The records appear below. Report how many of their lines contain the word "sent", giving the number alone.

_Collected data entries_
==============================
theorem State.energyX_only (a0 : _) (a1 : _) (a2 : _) :
    Only [.host, .sent, .bil, .nrg] a0 (State.energyX a0 a1 a2) := by
  unfold State.energyX
  extract_lets +onlyGivenNames x1
  extract_lets +onlyGivenNames x2
  extract_lets +onlyGivenNames x3
  refine Only.ite ?_ ?_
  · extract_lets +onlyGivenNames x4
    extract_lets +onlyGivenNames x5
    extract_lets +onlyGivenNames x6
    extract_lets +onlyGivenNames x7
    extract_lets +onlyGivenNames x8
    extract_lets +onlyGivenNames x9
    extract_lets +onlyGivenNames x10
    extract_lets +onlyGivenNames x11
    refine Only.keep x11 ?_ ?_
    · unfold x11
      refine Only.step (State.modNrg_only ..) rfl ?_
      exact (Only.refl _ _)
    intro h1
    clear_value x11
    extract_lets +onlyGivenNames x12
    refine Only.keep x12 ?_ ?_
    · unfold x12
      refine Only.ite ?_ ?_
      · exact h1
      · refine Only.step (State.modBil_only ..) rfl ?_
        exact h1
    intro h2
    clear_value x12
    refine Only.step (State.nrgRaise_only ..) rfl ?_
    exact h2
  · refine Only.step (State.modNrg_only ..) rfl ?_
    exact (Only.refl _ _)

theorem State.startClocks_only (a0 : _) (a1 : _) :
    Only [.sys] a0 (State.startClocks a0 a1) := by
  unfold State.startClocks
  refine Only.step (State.modSys_only ..) rfl ?_
  exact (Only.refl _ _)

theorem State.enrol_only (a0 : _) (a1 : _) (a2 : _) (a3 : _) (a4 : _) (a5 : _) :
    Only [.sys, .host, .sent] a0 (State.enrol a0 a1 a2 a3 a4 a5) := by
  unfold State.enrol
  extract_lets +onlyGivenNames x1
  extract_lets +onlyGivenNames x2
  extract_lets +onlyGivenNames x3
  refine Only.keep x3 ?_ ?_
  · unfold x3
    refine Only.step (State.modGuest_only ..) rfl ?_
    exact (Only.refl _ _)
  intro h1
  clear_value x3
  extract_lets +onlyGivenNames x4
  refine Only.keep x4 ?_ ?_
  · unfold x4
    refine Only.step (State.modHost_only ..) rfl ?_
    exact h1
  intro h2
  clear_value x4
  refine Only.step (State.count_only ..) rfl ?_
  refine Only.step (State.startClocks_only ..) rfl ?_
  exact h2

theorem State.enterRom_only (a0 : _) :
    Only [.sys, .host, .sent] a0 (State.enterRom a0) := by
  unfold State.enterRom
  refine Only.step (State.sysChanged_only ..) rfl ?_
  refine Only.step (State.reach_only ..) rfl ?_
  refine Only.step (State.modHost_only ..) rfl ?_
  refine Only.step (State.modSys_only ..) rfl ?_
  exact (Only.refl _ _)

theorem State.execFault_only (a0 : _) (a1 : _) :
    Only [.ses, .sp, .cave, .host, .sent, .saf, .lk, .brk] a0 (State.execFault a0 a1) := by
  unfold State.execFault
  extract_lets +onlyGivenNames x1
  refine Only.keep x1 ?_ ?_
  · unfold x1
    refine Only.step (State.modSaf_only ..) rfl ?_
    refine Only.step (State.recordFault_only ..) rfl ?_
    exact (Only.refl _ _)
  intro h1
  clear_value x1
  split
  · refine Only.step (State.writeOuts_only ..) rfl ?_
    exact h1
  · refine Only.step (State.writeOuts_only ..) rfl ?_
    exact h1
  · extract_lets +onlyGivenNames x2
    extract_lets +onlyGivenNames x3
    refine Only.keep x3 ?_ ?_
    · unfold x3
      refine Only.step (State.modSaf_only ..) rfl ?_
      refine Only.step (State.failRestart_only ..) rfl ?_
      exact h1
    intro h2
    clear_value x3
    extract_lets +onlyGivenNames x4
    refine Only.keep x4 ?_ ?_
    · unfold x4
      refine Only.each (fun a1x u1 h3 => ?_) ?_
      · refine Only.step (State.endDrive_only ..) rfl ?_
        refine Only.step (State.coilsOff_only ..) rfl ?_
        refine Only.step (State.openPort_only ..) rfl ?_
        refine Only.step (State.abortTests_only ..) rfl ?_
        exact h3
      · exact h2
    intro h4
    clear_value x4
    refine Only.each (fun a2x u2 h5 => ?_) ?_
    · refine Only.step (State.applyBrake_only ..) rfl ?_
      exact h5
    · refine Only.step (State.siteTo_only ..) rfl ?_
      exact h4

theorem State.failBrakeTest_only (a0 : _) (a1 : _) :
    Only [.ses, .sp, .cave, .host, .sent, .saf, .brk] a0 (State.failBrakeTest a0 a1) := by
  unfold State.failBrakeTest
  extract_lets +onlyGivenNames x1
  extract_lets +onlyGivenNames x2
  refine Only.keep x2 ?_ ?_
  · unfold x2
    refine Only.step (State.brkRaise_only ..) rfl ?_
    refine Only.step (State.modBrk_only ..) rfl ?_
    exact (Only.refl _ _)
  intro h1
  clear_value x2
  extract_lets +onlyGivenNames x3
  refine Only.keep x3 ?_ ?_
  · unfold x3
    refine Only.step (State.testNotice_only ..) rfl ?_
    exact h1
  intro h2
  clear_value x3
  refine Only.step (State.writeOuts_only ..) rfl ?_
  split
  · refine Only.step (State.testEnded_only ..) rfl ?_
    exact h2
  · exact h2

theorem State.failHead_only (a0 : _) (a1 : _) (a2 : _) :
    Only [.sl, .nrg] a0 (State.failHead a0 a1 a2) := by
  unfold State.failHead
  extract_lets +onlyGivenNames x1
  refine Only.keep x1 ?_ ?_
  · unfold x1
    refine Only.step (State.modSl_only ..) rfl ?_
    exact (Only.refl _ _)
  intro h1
  clear_value x1
  extract_lets +onlyGivenNames x2
  refine Only.ite ?_ ?_
  · exact h1
  · refine Only.step (State.modNrg_only ..) rfl ?_
    exact h1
==============================
_RESPONSE AREA_
5